=== Task goal ===
For the material below, output exactly the span from the line with "obs 0x7072 1" to the line with "ob 0x8001 9", including both, and nothing besides.

- - - - - - -

/-- Batten (R130, R137, R138, R142, R159). -/
def objsBatten : List Obj := [
  top 0x4010 1,
  ob 0x4010 1 .bool .rwp 1 .any,
  top 0x4020 4,
  ob 0x4020 1 .u16 .rwp 7110 (.btw 1024 65535),
  ob 0x4020 2 .bool .rwp 0 .any,
  ob 0x4020 3 .u16 .rwp 60 (.btw 1 3600),
  ob 0x4020 4 .u32 .rwp 10000 (.btw 1 1000000),
  top 0x4021 8,
  obs 0x4021 1 8 .u32 .ro 0 .any,
  top 0x4030 5,
  obs 0x4030 1 5 .u32 .ro 0 .any,
  ⟨0x4100, 0x41FF, 0, 0, .dom 16384, .rwp, .bytes [], .any⟩,
  ⟨0x4300, 0x430F, 0, 0, .dom 524288, .rwp, .bytes [], .any⟩,
  ⟨0x4600, 0x47FF, 0, 0, .dom 512, .rwp, .bytes [], .any⟩,
  ⟨0x4800, 0x4BFF, 0, 0, .u8, .const, .num 0x40, .any⟩,
  ⟨0x4800, 0x4BFF, 1, 0x40, .u32, .rwp, .num 0, .any⟩]

/-- Codec, rate control, pool, decode, Treadle (R197, R221, R258, R288, R312). -/
def objsCodec : List Obj := [
  top 0x5010 3,
  ob 0x5010 1 .u8 .rwp 8 (.btw 0 64),
  ob 0x5010 2 .u8 .rwp 0 (.btw 0 2),
  ob 0x5010 3 .u8 .rwp 16 (.btw 4 64),
  top 0x5011 10,
  obs 0x5011 1 10 .u64 .ro 0 .any,
  top 0x5020 3,
  ob 0x5020 1 .u8 .rwp 25 (.btw 0 90),
  ob 0x5020 2 .u8 .rwp 24 (.btw 16 64),
  ob 0x5020 3 .u8 .rwp 4 (.btw 0 12),
  top 0x5021 10,
  obs 0x5021 1 10 .u64 .ro 0 .any,
  top 0x5030 5,
  ob 0x5030 1 .u8 .rwp 10 (.btw 1 50),
  ob 0x5030 2 .u8 .rwp 15 (.btw 2 60),
  ob 0x5030 3 .u32 .rwp 2000 (.btw 100 100000),
  ob 0x5030 4 .u32 .rwp 65536 (.btw 1024 16777216),
  ob 0x5030 5 .bool .act 0 (.btw 1 1),
  top 0x5031 0x11,
  obs 0x5031 1 0x11 .u64 .ro 0 .any,
  top 0x5040 2,
  ob 0x5040 1 .u8 .rwp 8 (.btw 2 32),
  ob 0x5040 2 .u32 .rwp 4096 (.btw 256 65536),
  top 0x5041 6,
  obs 0x5041 1 6 .u64 .ro 0 .any,
  ⟨0x5F00, 0x5F00, 0, 0, .dom 8192, .rwp, .bytes [], .any⟩,
  top 0x5F01 5,
  ob 0x5F01 1 .u16 .const 0x0201 .any,
  obs 0x5F01 2 3 .u8 .ro 0 .any,
  obs 0x5F01 4 5 .u32 .ro 0 .any]

/-- Time (R384). -/
def objsTime : List Obj := [
  top 0x6012 6,
  ob 0x6012 1 .u32 .rwp 1000 (.btw 100 1000000),
  ob 0x6012 2 .u32 .rwp 100 (.btw 1 1000000),
  ob 0x6012 3 .u32 .rwp 1000 (.btw 0 1000000),
  ob 0x6012 4 .u32 .rwp 1000 (.btw 1 100000),
  ob 0x6012 5 .u32 .rwp 1000000 (.btw 1000 1000000000),
  ob 0x6012 6 .u32 .rwp 1000 (.btw 10 100000),
  top 0x6013 1,
  ob 0x6013 1 .u64 .act 0 (.btw 0 281474976710655),
  top 0x6014 3,
  ob 0x6014 1 .i16 .rwp 37 (.sgn 0 255),
  ob 0x6014 2 .u8 .rwp 0 (.btw 0 2),
  ob 0x6014 3 .u64 .rwp 0 .any,
  top 0x6015 3,
  ob 0x6015 1 .u32 .rwp 100000 (.btw 1 500000),
  ob 0x6015 2 .i32 .rwp 0 (.sgn (-1000000) 1000000),
  ob 0x6015 3 .bool .rwp 0 .any,
  top 0x6020 8,
  ob 0x6020 1 .u8 .rwp 0 (.btw 0 1),
  ob 0x6020 2 .u8 .rwp 127 (.btw 0 127),
  ob 0x6020 3 .u8 .rwp 0 (.btw 0 1),
  ob 0x6020 4 .bool .rwp 0 .any,
  ob 0x6020 5 .u8 .rwp 0 (.btw 0 2),
  obs 0x6020 6 7 .u8 .rwp 128 .any,
  ob 0x6020 8 .u16 .rwp 0xFFFF .any,
  top 0x6021 2,
  ob 0x6021 1 .u32 .rwp 25 (.btw 1 1000000),
  ob 0x6021 2 .u32 .rwp 1 (.btw 1 1000000),
  top 0x6022 16,
  obs 0x6022 1 16 .i32 .rwp 0 (.sgn (-1000000) 1000000),
  top 0x6030 9,
  obs 0x6030 1 9 .u64 .ro 0 .any]

/-- Faults, sparing, GPIO, pair, rings (R478, R501, R389). -/
def objsFaults : List Obj := [
  top 0x7010 3,
  ob 0x7010 1 .u16 .rwp 1 (.btw 1 1000),
  ob 0x7010 2 .u32 .rwp 0x3D000 .any,
  ob 0x7010 3 .u16 .rwp 100 (.btw 1 1000),
  top 0x7011 6,
  ob 0x7011 1 .u8 .ro 0 .any,
  ob 0x7011 2 .u16 .ro 0 .any,
  ob 0x7011 3 .u8 .ro 0 .any,
  obs 0x7011 4 5 .u64 .ro 0 .any,
  ob 0x7011 6 .u32 .ro 0 .any,
  top 0x7012 6,
  obs 0x7012 1 6 .u64 .ro 0 .any,
  ⟨0x7020, 0x7020, 0, 0, .dom 524288, .ro, .bytes [], .any⟩,
  top 0x7030 5,
  ob 0x7030 1 .u8 .rwp 5 (.btw 1 50),
  ob 0x7030 2 .u32 .rwp 1000 (.btw 1 1000000),
  ob 0x7030 3 .u8 .rwp 3 (.btw 1 100),
  ob 0x7030 4 .u16 .rwp 16 (.btw 1 1000),
  ob 0x7030 5 .bool .rwp 1 .any,
  top 0x7031 1,
  ob 0x7031 1 .u32 .act 0 .any,
  top 0x7041 0x40,
  obs 0x7041 1 0x40 .u8 .ro 0 .any,
  top 0x7042 0x20,
  obs 0x7042 1 0x20 .u8 .ro 0 .any,
  top 0x7043 8,
  obs 0x7043 1 8 .u8 .ro 0 .any,
  top 0x7044 0x10,
  obs 0x7044 1 0x10 .u8 .ro 0 .any,
  top 0x7045 5,
  obs 0x7045 1 5 .u8 .ro 0 .any,
  top 0x7047 0x48,
  obs 0x7047 1 0x48 .u8 .ro 0xFF .any,
  top 0x7048 0x28,
  obs 0x7048 1 0x28 .u8 .ro 0xFF .any,
  top 0x7049 9,
  obs 0x7049 1 9 .u8 .ro 0xFF .any,
  top 0x704A 0x12,
  obs 0x704A 1 0x12 .u8 .ro 0xFF .any,
  top 0x7050 2,
  obs 0x7050 1 2 .i16 .ro 0 .any,
  top 0x7060 6,
  ob 0x7060 1 .u16 .ro 0 .any,
  ob 0x7060 2 .u8 .rwp 0 .any,
  ob 0x7060 3 .u16 .rwp 0xFFFF .any,
  ob 0x7060 4 .u16 .rwp 60 (.btw 1 3600),
  ob 0x7060 5 .u16 .ro 0 .any,
  ob 0x7060 6 .u8 .rwp 0 .any,
  top 0x7061 0x10,
  obs 0x7061 1 0x10 .u32 .rwp 10000 (.btw 1 1000000),
  top 0x7062 0x10,
  obs 0x7062 1 0x10 .u32 .ro 0 .any,
  top 0x7070 4,
  obs 0x7070 1 2 .bool .rwp 1 .any,
  obs 0x7070 3 4 .bool .act 0 (.btw 1 1),
  top 0x7071 8,
  ob 0x7071 1 .u8 .ro 0 .any,
  ob 0x7071 2 .u16 .ro 0 .any,
  ob 0x7071 3 .bool .ro 0 .any,
  ob 0x7071 4 .u8 .ro 0 .any,
  ob 0x7071 5 .bool .ro 0 .any,
  obs 0x7071 6 7 .u32 .ro 0 .any,
  ob 0x7071 8 .u8 .ro 0 .any,
  top 0x7072 8,
  obs 0x7072 1 8 .u64 .ro 0 .any,
  top 0x7080 1,
  ob 0x7080 1 .u32 .ro 0 .any]

/-- Encode stream rows (R244, R359). -/
def objsEnc : List Obj := [
  top 0x8001 0x3A,
  ob 0x8001 1 .bool .rwp 0 .any,
  ob 0x8001 2 .u8 .rwp 3 (.btw 0 3),
  ob 0x8001 3 .u16 .rwp 1920 (.btw 128 7680),
  ob 0x8001 4 .u16 .rwp 1080 (.btw 64 4320),
  ob 0x8001 5 .u32 .rwp 1080000 (.btw 225000 27000000),
  ob 0x8001 6 .u32 .rwp 0 .any,
  ob 0x8001 7 .u8 .rwp 0 (.btw 0 1),
  ob 0x8001 8 .u8 .rwp 1 (.btw 1 4),
  ob 0x8001 9 .u8 .rwp 1 (.btw 0 3),
  ob 0x8001 0xA .u32 .rwp 3000000 (.btw 64000 400000000),
  ob 0x8001 0xB .u32 .rwp 0 (.btw 0 2000000000),
  ob 0x8001 0xC .u8 .rwp 18 (.btw 0 63),
  ob 0x8001 0xD .u8 .rwp 51 (.btw 0 63),
  ob 0x8001 0xE .u8 .rwp 0 (.btw 0 16),
  ob 0x8001 0xF .u16 .rwp 1200 (.btw 256 8192),
  ob 0x8001 0x10 .u8 .rwp 0 .any,
  ob 0x8001 0x11 .u16 .rwp 0 (.btw 0 1023),
  ob 0x8001 0x12 .u32 .rwp 0xFFFFFFFF .any,
  ob 0x8001 0x13 .u8 .rwp 0xFF (.btw 1 0xFF),
  ob 0x8001 0x14 .u8 .rwp 0 (.btw 0 1),
  ob 0x8001 0x20 .u8 .rwp 96 (.btw 96 127),
  ob 0x8001 0x21 .u32 .rwp 0 .any,
  ob 0x8001 0x22 .u16 .rwp 5004 (.btw 1024 65535),
  ob 0x8001 0x23 .u16 .rwp 5005 (.btw 1024 65535),
  ob 0x8001 0x24 .u8 .rwp 34 (.btw 0 63),
  ob 0x8001 0x25 .u8 .rwp 16 (.btw 1 255),
  obB 0x8001 0x26 (.oct 16) .rwp (zeros 16),
  ob 0x8001 0x27 .u16 .rwp 5004 (.btw 1 65535),
  ob 0x8001 0x28 .u8 .rwp 5 (.btw 0 7),
  ob 0x8001 0x29 .u16 .rwp 1008 (.btw 0 1023),
  ob 0x8001 0x2A .u16 .ro 0 .any,
  obs 0x8001 0x2B 0x2C .u32 .ro 0 .any,
  ob 0x8001 0x30 .u8 .ro 0 .any,
  obs 0x8001 0x31 0x36 .u32 .ro 0 .any,
  obs 0x8001 0x37 0x39 .u64 .ro 0 .any,
  ob 0x8001 0x3A .bool .ro 0 .any]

- - - - - - -

=== Your solution ===
  obs 0x7072 1 8 .u64 .ro 0 .any,
  top 0x7080 1,
  ob 0x7080 1 .u32 .ro 0 .any]

/-- Encode stream rows (R244, R359). -/
def objsEnc : List Obj := [
  top 0x8001 0x3A,
  ob 0x8001 1 .bool .rwp 0 .any,
  ob 0x8001 2 .u8 .rwp 3 (.btw 0 3),
  ob 0x8001 3 .u16 .rwp 1920 (.btw 128 7680),
  ob 0x8001 4 .u16 .rwp 1080 (.btw 64 4320),
  ob 0x8001 5 .u32 .rwp 1080000 (.btw 225000 27000000),
  ob 0x8001 6 .u32 .rwp 0 .any,
  ob 0x8001 7 .u8 .rwp 0 (.btw 0 1),
  ob 0x8001 8 .u8 .rwp 1 (.btw 1 4),
  ob 0x8001 9 .u8 .rwp 1 (.btw 0 3),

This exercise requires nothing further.